◆ **Work task**
Give the data again exactly, stopping after the "open Sys2Proof.Claims" line.

[Collected data]
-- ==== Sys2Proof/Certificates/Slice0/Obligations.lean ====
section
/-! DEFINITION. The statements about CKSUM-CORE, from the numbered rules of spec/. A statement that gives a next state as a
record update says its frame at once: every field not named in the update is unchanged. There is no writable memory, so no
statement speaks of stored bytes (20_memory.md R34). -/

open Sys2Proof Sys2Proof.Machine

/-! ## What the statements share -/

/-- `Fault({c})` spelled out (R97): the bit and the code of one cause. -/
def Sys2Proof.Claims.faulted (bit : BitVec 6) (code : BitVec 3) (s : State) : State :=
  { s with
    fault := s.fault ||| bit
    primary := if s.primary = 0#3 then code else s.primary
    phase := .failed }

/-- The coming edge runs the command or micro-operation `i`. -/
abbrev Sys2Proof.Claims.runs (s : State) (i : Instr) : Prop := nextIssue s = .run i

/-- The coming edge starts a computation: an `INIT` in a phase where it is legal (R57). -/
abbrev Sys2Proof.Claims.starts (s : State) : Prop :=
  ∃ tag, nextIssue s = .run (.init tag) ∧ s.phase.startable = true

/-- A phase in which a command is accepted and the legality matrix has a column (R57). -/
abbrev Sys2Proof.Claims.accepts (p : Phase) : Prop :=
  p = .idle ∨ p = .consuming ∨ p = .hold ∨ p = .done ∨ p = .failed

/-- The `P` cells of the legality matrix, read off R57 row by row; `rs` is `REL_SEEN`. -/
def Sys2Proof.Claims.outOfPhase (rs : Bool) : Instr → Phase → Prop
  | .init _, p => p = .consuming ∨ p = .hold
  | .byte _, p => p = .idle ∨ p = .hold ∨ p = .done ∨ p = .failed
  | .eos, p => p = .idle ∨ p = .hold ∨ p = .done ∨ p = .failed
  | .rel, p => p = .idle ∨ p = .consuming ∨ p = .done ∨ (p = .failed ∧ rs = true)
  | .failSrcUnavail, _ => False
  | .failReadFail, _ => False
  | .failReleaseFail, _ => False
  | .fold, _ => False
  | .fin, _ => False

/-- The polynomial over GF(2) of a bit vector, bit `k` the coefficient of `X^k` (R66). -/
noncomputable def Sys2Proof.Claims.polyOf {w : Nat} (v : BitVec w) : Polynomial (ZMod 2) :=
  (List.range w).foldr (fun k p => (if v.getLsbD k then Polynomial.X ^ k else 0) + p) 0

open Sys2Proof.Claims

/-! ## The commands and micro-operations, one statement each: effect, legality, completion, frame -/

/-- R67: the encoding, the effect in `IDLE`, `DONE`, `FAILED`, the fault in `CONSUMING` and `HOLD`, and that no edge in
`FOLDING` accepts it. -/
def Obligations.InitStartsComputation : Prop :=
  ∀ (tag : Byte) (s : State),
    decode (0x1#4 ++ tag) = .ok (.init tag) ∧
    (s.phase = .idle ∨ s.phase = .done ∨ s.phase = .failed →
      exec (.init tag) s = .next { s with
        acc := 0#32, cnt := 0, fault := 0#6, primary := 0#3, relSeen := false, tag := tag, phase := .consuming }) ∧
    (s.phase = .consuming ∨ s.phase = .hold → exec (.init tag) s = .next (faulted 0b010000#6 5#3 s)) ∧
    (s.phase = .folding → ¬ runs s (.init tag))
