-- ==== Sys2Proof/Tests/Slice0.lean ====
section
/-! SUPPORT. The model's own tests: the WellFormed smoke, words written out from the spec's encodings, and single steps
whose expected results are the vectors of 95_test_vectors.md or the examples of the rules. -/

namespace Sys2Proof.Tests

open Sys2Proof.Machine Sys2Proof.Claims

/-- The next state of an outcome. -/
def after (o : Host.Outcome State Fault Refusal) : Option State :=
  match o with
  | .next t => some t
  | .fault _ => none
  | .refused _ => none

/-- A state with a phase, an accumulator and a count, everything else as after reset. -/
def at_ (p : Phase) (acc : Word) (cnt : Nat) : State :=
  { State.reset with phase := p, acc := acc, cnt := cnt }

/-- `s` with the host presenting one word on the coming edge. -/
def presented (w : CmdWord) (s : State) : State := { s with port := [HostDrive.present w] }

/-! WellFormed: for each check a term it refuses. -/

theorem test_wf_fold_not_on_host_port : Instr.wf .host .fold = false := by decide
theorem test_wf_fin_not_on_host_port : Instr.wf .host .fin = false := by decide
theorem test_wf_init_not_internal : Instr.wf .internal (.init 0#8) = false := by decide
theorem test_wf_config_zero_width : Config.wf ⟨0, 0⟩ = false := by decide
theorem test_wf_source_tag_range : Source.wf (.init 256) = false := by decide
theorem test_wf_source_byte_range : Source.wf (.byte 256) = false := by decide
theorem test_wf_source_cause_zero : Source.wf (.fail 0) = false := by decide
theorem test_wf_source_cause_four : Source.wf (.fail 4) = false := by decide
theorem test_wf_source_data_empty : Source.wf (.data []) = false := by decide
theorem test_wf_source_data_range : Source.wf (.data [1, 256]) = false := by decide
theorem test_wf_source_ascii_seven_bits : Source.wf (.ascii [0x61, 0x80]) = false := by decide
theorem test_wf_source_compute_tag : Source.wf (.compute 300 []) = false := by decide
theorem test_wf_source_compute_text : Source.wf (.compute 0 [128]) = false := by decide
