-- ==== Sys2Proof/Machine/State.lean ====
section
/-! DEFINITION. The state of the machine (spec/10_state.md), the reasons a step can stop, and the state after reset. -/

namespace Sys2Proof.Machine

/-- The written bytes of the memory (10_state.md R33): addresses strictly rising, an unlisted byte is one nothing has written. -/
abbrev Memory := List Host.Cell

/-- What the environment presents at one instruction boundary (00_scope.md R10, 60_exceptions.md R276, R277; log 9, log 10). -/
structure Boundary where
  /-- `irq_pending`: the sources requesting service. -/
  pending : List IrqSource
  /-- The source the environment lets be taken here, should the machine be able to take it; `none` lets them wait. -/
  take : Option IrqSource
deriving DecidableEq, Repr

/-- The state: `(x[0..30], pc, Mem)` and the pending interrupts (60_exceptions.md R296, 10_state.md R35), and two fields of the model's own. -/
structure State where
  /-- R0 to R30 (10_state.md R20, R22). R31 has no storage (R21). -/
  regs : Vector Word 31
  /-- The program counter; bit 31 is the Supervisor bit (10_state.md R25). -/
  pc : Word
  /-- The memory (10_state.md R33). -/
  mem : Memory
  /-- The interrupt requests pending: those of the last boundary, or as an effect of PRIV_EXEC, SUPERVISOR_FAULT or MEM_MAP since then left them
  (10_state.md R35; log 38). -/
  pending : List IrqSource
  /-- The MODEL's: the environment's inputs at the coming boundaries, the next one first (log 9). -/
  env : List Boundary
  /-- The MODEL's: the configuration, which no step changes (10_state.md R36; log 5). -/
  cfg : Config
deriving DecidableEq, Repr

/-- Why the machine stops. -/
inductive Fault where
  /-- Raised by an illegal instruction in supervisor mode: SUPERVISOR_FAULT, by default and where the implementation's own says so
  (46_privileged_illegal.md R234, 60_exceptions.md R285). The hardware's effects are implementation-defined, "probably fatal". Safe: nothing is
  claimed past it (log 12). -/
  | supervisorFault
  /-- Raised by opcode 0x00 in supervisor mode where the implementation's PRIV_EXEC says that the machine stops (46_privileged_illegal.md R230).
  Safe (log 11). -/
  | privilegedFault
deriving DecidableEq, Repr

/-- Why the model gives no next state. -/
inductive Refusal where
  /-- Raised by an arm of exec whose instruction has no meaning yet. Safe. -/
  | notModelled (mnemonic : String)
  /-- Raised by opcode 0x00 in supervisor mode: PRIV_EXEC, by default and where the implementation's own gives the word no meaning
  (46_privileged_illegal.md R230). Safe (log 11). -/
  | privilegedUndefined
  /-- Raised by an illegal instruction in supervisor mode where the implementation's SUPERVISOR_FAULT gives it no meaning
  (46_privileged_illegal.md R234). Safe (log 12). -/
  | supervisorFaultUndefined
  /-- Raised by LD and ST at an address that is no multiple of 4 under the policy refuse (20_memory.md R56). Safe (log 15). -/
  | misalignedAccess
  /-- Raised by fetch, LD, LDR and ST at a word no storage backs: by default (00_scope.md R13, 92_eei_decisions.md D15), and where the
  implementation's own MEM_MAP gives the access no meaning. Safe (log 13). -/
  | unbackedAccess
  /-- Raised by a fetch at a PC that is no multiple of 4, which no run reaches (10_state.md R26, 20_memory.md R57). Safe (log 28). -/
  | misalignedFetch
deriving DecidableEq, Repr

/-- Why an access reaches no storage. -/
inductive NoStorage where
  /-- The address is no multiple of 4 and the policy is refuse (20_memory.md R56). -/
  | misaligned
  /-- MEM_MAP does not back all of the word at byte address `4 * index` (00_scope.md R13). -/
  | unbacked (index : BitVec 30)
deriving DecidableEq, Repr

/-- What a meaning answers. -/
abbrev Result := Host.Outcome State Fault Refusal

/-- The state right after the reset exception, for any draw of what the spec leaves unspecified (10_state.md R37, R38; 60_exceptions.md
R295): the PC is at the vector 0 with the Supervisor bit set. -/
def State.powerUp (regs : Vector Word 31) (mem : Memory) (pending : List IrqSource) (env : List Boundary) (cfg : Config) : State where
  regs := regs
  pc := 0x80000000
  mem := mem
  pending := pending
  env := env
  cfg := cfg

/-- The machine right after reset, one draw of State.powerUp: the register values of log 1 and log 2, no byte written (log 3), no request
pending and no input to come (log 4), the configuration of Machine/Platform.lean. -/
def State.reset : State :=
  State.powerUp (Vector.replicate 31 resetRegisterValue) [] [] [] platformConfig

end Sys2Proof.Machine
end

◆ **Expected answer**
-- ==== Sys2Proof/Certificates/Slice0/Obligations.lean ====
section
/-! DEFINITION. The statements about CKSUM-CORE, from the numbered rules of spec/. A statement that gives a next state as a
record update says its frame at once: every field not named in the update is unchanged. There is no writable memory, so no
statement speaks of stored bytes (20_memory.md R34). -/

open Sys2Proof Sys2Proof.Machine

/-! ## What the statements share -/

/-- `Fault({c})` spelled out (R97): the bit and the code of one cause. -/
def Sys2Proof.Claims.faulted (bit : BitVec 6) (code : BitVec 3) (s : State) : State :=
  { s with
    fault := s.fault ||| bit
    primary := if s.primary = 0#3 then code else s.primary
    phase := .failed }

/-- The coming edge runs the command or micro-operation `i`. -/
abbrev Sys2Proof.Claims.runs (s : State) (i : Instr) : Prop := nextIssue s = .run i

/-- The coming edge starts a computation: an `INIT` in a phase where it is legal (R57). -/
abbrev Sys2Proof.Claims.starts (s : State) : Prop :=
  ∃ tag, nextIssue s = .run (.init tag) ∧ s.phase.startable = true

/-- A phase in which a command is accepted and the legality matrix has a column (R57). -/
abbrev Sys2Proof.Claims.accepts (p : Phase) : Prop :=
  p = .idle ∨ p = .consuming ∨ p = .hold ∨ p = .done ∨ p = .failed

/-- The `P` cells of the legality matrix, read off R57 row by row; `rs` is `REL_SEEN`. -/
def Sys2Proof.Claims.outOfPhase (rs : Bool) : Instr → Phase → Prop
  | .init _, p => p = .consuming ∨ p = .hold
  | .byte _, p => p = .idle ∨ p = .hold ∨ p = .done ∨ p = .failed
  | .eos, p => p = .idle ∨ p = .hold ∨ p = .done ∨ p = .failed
  | .rel, p => p = .idle ∨ p = .consuming ∨ p = .done ∨ (p = .failed ∧ rs = true)
  | .failSrcUnavail, _ => False
  | .failReadFail, _ => False
  | .failReleaseFail, _ => False
  | .fold, _ => False
  | .fin, _ => False

/-- The polynomial over GF(2) of a bit vector, bit `k` the coefficient of `X^k` (R66). -/
noncomputable def Sys2Proof.Claims.polyOf {w : Nat} (v : BitVec w) : Polynomial (ZMod 2) :=
  (List.range w).foldr (fun k p => (if v.getLsbD k then Polynomial.X ^ k else 0) + p) 0

open Sys2Proof.Claims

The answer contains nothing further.